The Ravens were FAC's in the secret CIA war in Laos. An honorable, if irreverent group who fought for something they believed in; not the politically correct war in Vietnam, but the war to help an embattled people; the peaceloving Hmong of Laos. Their war also helped save American lives, as they were not bound by the 1000's of pages of ROE; written out of ignorance by REMF's; rules that elicited a high cost; a bill paid by brave American soldiers in Vietnam with their very lives. The Ravens held to the high tradition that the word of the American people actually meant something, that honor, integrity and pride are words with profound meaning and that there are things worth dying for. For those who know the true story of Vietnam and Laos, there is great shame for America; shame brought on by the actions of such individuals as Henry Kissinger, Lyndon Johnson and Jane Fonda. I have met a number of the Ravens and they are devilish bastards to a man; but when the chips are down, there is no better man to call upon.

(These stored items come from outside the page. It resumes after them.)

-- ==== Sys2Proof/Laws/Runs.lean ====
section
/-! SUPPORT. What taking one move can do, said once, move by move (spec 00_scope R3, 20_memory R51, R54). -/

namespace Sys2Proof.Machine

variable {s : State}

/-- Every move but a tick event that a poll step goes before is that move's own effect. -/
theorem State.take_event {e : Event} (h : e = .tick → s.pollsFirst = false) :
    s.take e =
      match onEvent e { s.quiet with inputs := [] } with
      | .next t => .next { t with inputs := s.inputs }
      | .fault f => .fault f
      | .refused r => .refused r := by
  have hn : ({ s with inputs := [e] } : State).nextEvent = e := rfl
  have hp : (e == .tick && ({ s with inputs := [e] } : State).pollsFirst) = false := by
    by_cases he : e = .tick
    · simp [show ({ s with inputs := [e] } : State).pollsFirst = false from h he]
    · simp [he]
  rw [State.take, step, oneStep, hn, hp]
  rfl

theorem State.take_tick (h : s.pollsFirst = false) :
    s.take .tick = .next { ({ s.quiet with inputs := [] } : State).tickEvent with inputs := s.inputs } := by
  rw [State.take_event fun _ => h]; rfl

theorem State.take_seqTurn :
    s.take .seqTurn = .next { ({ s.quiet with inputs := [] } : State).seqTurn with inputs := s.inputs } := by
  rw [State.take_event (e := .seqTurn) (fun h => nomatch h)]; rfl

theorem State.take_adcDone (v : Byte) :
    s.take (.adcDone v) = .next { ({ s.quiet with inputs := [] } : State).adcDone v with inputs := s.inputs } := by
  rw [State.take_event (e := .adcDone v) (fun h => nomatch h)]; rfl

theorem State.take_response : s.take .takeResponse = .next s.quiet := by
  rw [State.take_event (e := .takeResponse) (fun h => nomatch h)]; rfl

/-- Where a poll step goes before a tick event, the move is that poll step (log 4). -/
theorem State.take_poll (h : s.pollsFirst = true) :
    s.take .tick = .next { ({ s.quiet with inputs := [.tick] } : State).poll with inputs := s.inputs } := by
  have hp : ({ s with inputs := [.tick] } : State).pollsFirst = true := h
  rw [State.take, step, oneStep]
  simp only [hp, State.nextEvent, beq_self_eq_true, Bool.and_self, if_true]
  rfl

end Sys2Proof.Machine
end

At one of the Raven reunions, the following poem was given to Craig Morrison, former president of the Edgar Allan Poe society. The verse was written by Art Cornelius after the death of his friend Sam Deichelman. Unashamedly emotional, and written immediately after the loss, the knowledge that it is not the work of a poet but the heartfelt tribute of a warrior to a fallen comrade gives its words a poignant authenticity. It is now a ritual reading at Raven reunions

In my memory I carry
The twinkle of your eye, the delight of your laugh,
And the courage that was life, as we expected every day to die.
The red mud stuck
To our boots and tires, the dust to our bodies,
And silver wraiths of mist swirled over and around Green mountains.
Smaller men stood taller and larger than our size,
But you towered over us all, your grin, your tears,
Every orphan was your child, every life a part of yours,
When Chou held on to the thread of life,
You'd have bled for him, breathed for him,
You'd have given your life for him, if you could.
We lived each day in fire and air,
And every dawn life's croupier spun the wheel again,
And I'd have been a better friend, but I trusted time.
There never was a man more strong, more peaceful,
More fierce, more fair,
And we were all proud to love you.
Perhaps one day when the fire is out,
Green mountains will show a flash of gold,
I'll see the twinkle of your eye
And smile again

And in the irreverent tradition of the Ravens, we have the following toast.

The Lord giveth, and the Lord taketh away - if that's not a square deal, I'll kiss your ass.


There are many things that need to be said of, about and to the Ravens, but I believe that the most profound thing that we as Americans can do is to understand just what they did and to say "Thanks".